Data Are Forever

June 7, 2018

By Joe Stanganelli

June 7, 2018 | For attendees at this year's Bio-IT World Conference & Expo, perhaps the biggest focal point was the near-permanence of data—particularly juxtaposed against the limited contemporaneous uses for any given dataset in healthcare and life-science IT. Genomics, medical imaging, and other healthcare and life-science data comprise some of the biggest of the Big Data in the world. Compounding the problem is that, as a matter of course, clinicians have to go back several years (if not decades) to find experiments and other records. And yet, for every decades-old dataset so accessed, many more are recorded and left to gather digital dust "just in case".

"Science still has the data-hoarding problem because so much of a scientist's career progression [depends] on their publication history," observed Chris Dagdigian, BioTeam Co-Founder and Senior Director of Infrastructure, while speaking on this year's BioTeam panel at the conference. (See Bio-IT World's coverage here.)

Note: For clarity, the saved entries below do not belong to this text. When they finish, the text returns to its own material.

-- ==== Sys2Proof/Proofs/Acknowledgements.lean ====
section
/-! PROOF. A rule of the acknowledgements that fails (R292). -/

namespace Sys2Proof.Machine

/-- A rule fails by a state that meets its premises and after whose command an object that the rule does not name differs. -/
theorem Rule.not_holds_of_obj {α : Type} {r : Rule α} {a : α} {c : Instr} {s : State} (hc : r.cmd a c) (hp : r.pre a s) (x : Nat)
    (hx : r.objs a x = false) (hf : endsWith c s (fun d => !decide (d.int x = s.dev.int x)) = true) : ¬ r.Holds := by
  intro h
  obtain ⟨u, hexec, -, -, hobj, -⟩ := h a c s hc hp
  rw [endsWith, hexec] at hf
  exact Bool.false_ne_true ((congrArg not (decide_eq_true (hobj.int hx))).symm.trans hf)

/-- A device with a message in its replay buffer, and whose counter of undeliverable messages holds 2 ^ 32. -/
def fullCounter : State :=
  ⟨{ runningDev.put (portAdr .a 7) (2 ^ 32) with
      link := { ports := (Vector.replicate 2 {}).set 0 { data := { replay := [⟨0, 0, 0, .swapRequest 1, 1, 0⟩] } } } }, []⟩

theorem linkNegativeAcknowledgement_fails : ¬ Rules.linkNegativeAcknowledgement.Holds :=
  Rule.not_holds_of_obj (a := (.a, 2, ⟨0, 0, 0, .swapRequest 1, 1, 0⟩, 0, 0)) (s := fullCounter) rfl (by decide)
    (portAdr .a 7) (by decide) (by decide)

end Sys2Proof.Machine

namespace Sys2Proof

/-- Refutes O37: a resend adds 0 to the counter of undeliverable messages, which takes a counter that holds 2 ^ 32 to 0. -/
theorem not_messagesAreAcknowledged : ¬ Obligations.MessagesAreAcknowledged := by
  rintro ⟨-, -, -, -, -, -, -, hresend, -⟩
  exact Machine.linkNegativeAcknowledgement_fails hresend

end Sys2Proof
end

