-- ==== Sys2Proof/Proofs/SdoReads.lean ====
section
/-! PROOF. A rule of SDO transfers that fails (R371). -/

namespace Sys2Proof.Machine

/-- A talking CANopen device whose object 0x2402:01 holds a value of more than 4 bytes. -/
def wideSelect : State := 
  ⟨{ (runningDev.put 0x2C3007 0xFF).putVal 0x240201 (.bytes [1, 2, 3, 4, 5]) with can := { buses := Vector.replicate 2 { state := 2 } } }, []⟩

theorem sdoRequest_fails : ¬ Rules.sdoRequest.Holds := by
  refine Rule.not_holds (a := 0) (s := wideSelect) rfl (by decide) (fun d => d.can.copen.upload.isSome) (by decide) ?_
  rintro d ⟨-, hcan⟩
  rw [hcan]
  rfl

end Sys2Proof.Machine

namespace Sys2Proof

/-- Refutes O48: a read of an object whose kept value is longer than 4 bytes opens a segmented upload. -/
theorem not_canOpenServes : ¬ Obligations.CanOpenServes := by
  rintro ⟨-, -, -, -, -, -, hread, -⟩
  exact Machine.sdoRequest_fails hread

end Sys2Proof
end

"Data is forever," Linda Zhou, Director of Research and Life Sciences Solutions for conference exhibitor Western Digital, told Bio-IT World in summation—before following with a limitation: "When you give me a file, I don't assume the drive is going to be there forever… We don't hardcode data."

Plan Ahead for Migration

Consequently, Zhou explained, the best solutions lend themselves well to data migration across lifecycles. In particular, Zhou advocated for object storage for the kinds of large, unstructured datasets common to the bio-IT field—because so many parts make up the whole. Meanwhile, other exhibitors and speakers were bullish on containerization, largely because of the ease with which containers—and their data—may be migrated; additionally, they allow researchers and data scientists enough sandbox room to play without amassing too much technical debt.

"You can't just keep buying storage—because individuals may think it's infrastructure," Stewart Sherpa, an inside sales representative for DataFrameworks (another conference exhibitor), told Bio-IT World. "But it's not."

Indeed, organizations have run into trouble before by over-relying on expensively bespoke storage architectures that obsolesce and/or cloud vendors with prohibitive lock-in terms.

"The sheer amount of data that you are uploading to another provider cannot be moved overnight," Lance Smith, Associate Director of IT at Celgene, warned attendees in a breakout session he presented. "On a day-to-day basis, you're just not going to be moving clouds…and if you get the cloud wrong, you will get a bill that is insane."

For instance, life-sciences IT consultant Chris Dwan recently related to Bio-IT World a woeful anecdote of a client firm that had gone all in on cloud storage—but had so bungled its subscription finances that it wound up paying its entire budget every month just to keep the cloud provider from deleting the company's data.

Information vs. Boxes

Dwan and others told Bio-IT World that this Hobson's-choice scenario came to be because the company's IT department was uninvolved in the purchasing decision—reflecting some of the potential dangers of letting researchers and bioinformaticians take the DIY approach to IT.

"The data-science group should really focus on the information, and not so much [on] the hardware," said panelist Jerald Schindler, Vice President of Biostatistics at Alkermes, at the conference's day-two plenary keynote session on defining data science. "It's about the information. And so what you want are people who are focused on the information—not the box that it's in."

Not everyone at the conference, however, necessarily took the black-and-white view that data scientists must do only data science and IT must do only IT. Sherpa, for his part, explained that the one impacts the other—and that the people who put things into boxes effectively become subject-matter experts on the boxes that they need.

"I think people are asking IT to make these decisions—but they [in IT] are not the ones generating [the data]," said Sherpa of cloud- and other storage-buying processes.

Empowering Data Users

Indeed, Sherpa's remarks reflect the long-running trend in the bio-IT market that vendors have picked up on—that scientists demand technological empowerment without having to run to IT for every little thing. Moreover, Dwan offered the above client story as an example of how important it is for central IT to appropriately educate and empower the scientist-users in its organization—a philosophy echoed on this year's BioTeam panel that Dwan himself moderated.

"I think there's a big revolution coming in terms of self-service," said BioTeam-panel panelist Tanya Cashorali, CEO and Co-Founder of TCB Analytics. "It's going to be like email. Everyone had to start learning how to use email. There [are] a lot of tools coming out for the…non-coders."

"I think, for me, the biggest resource gap is [that] we're not applying enough human power to managing our data [or] curating our data to help whip it into shape," added Dagdigian. "It's cheaper to buy storage to keep storing crap forever."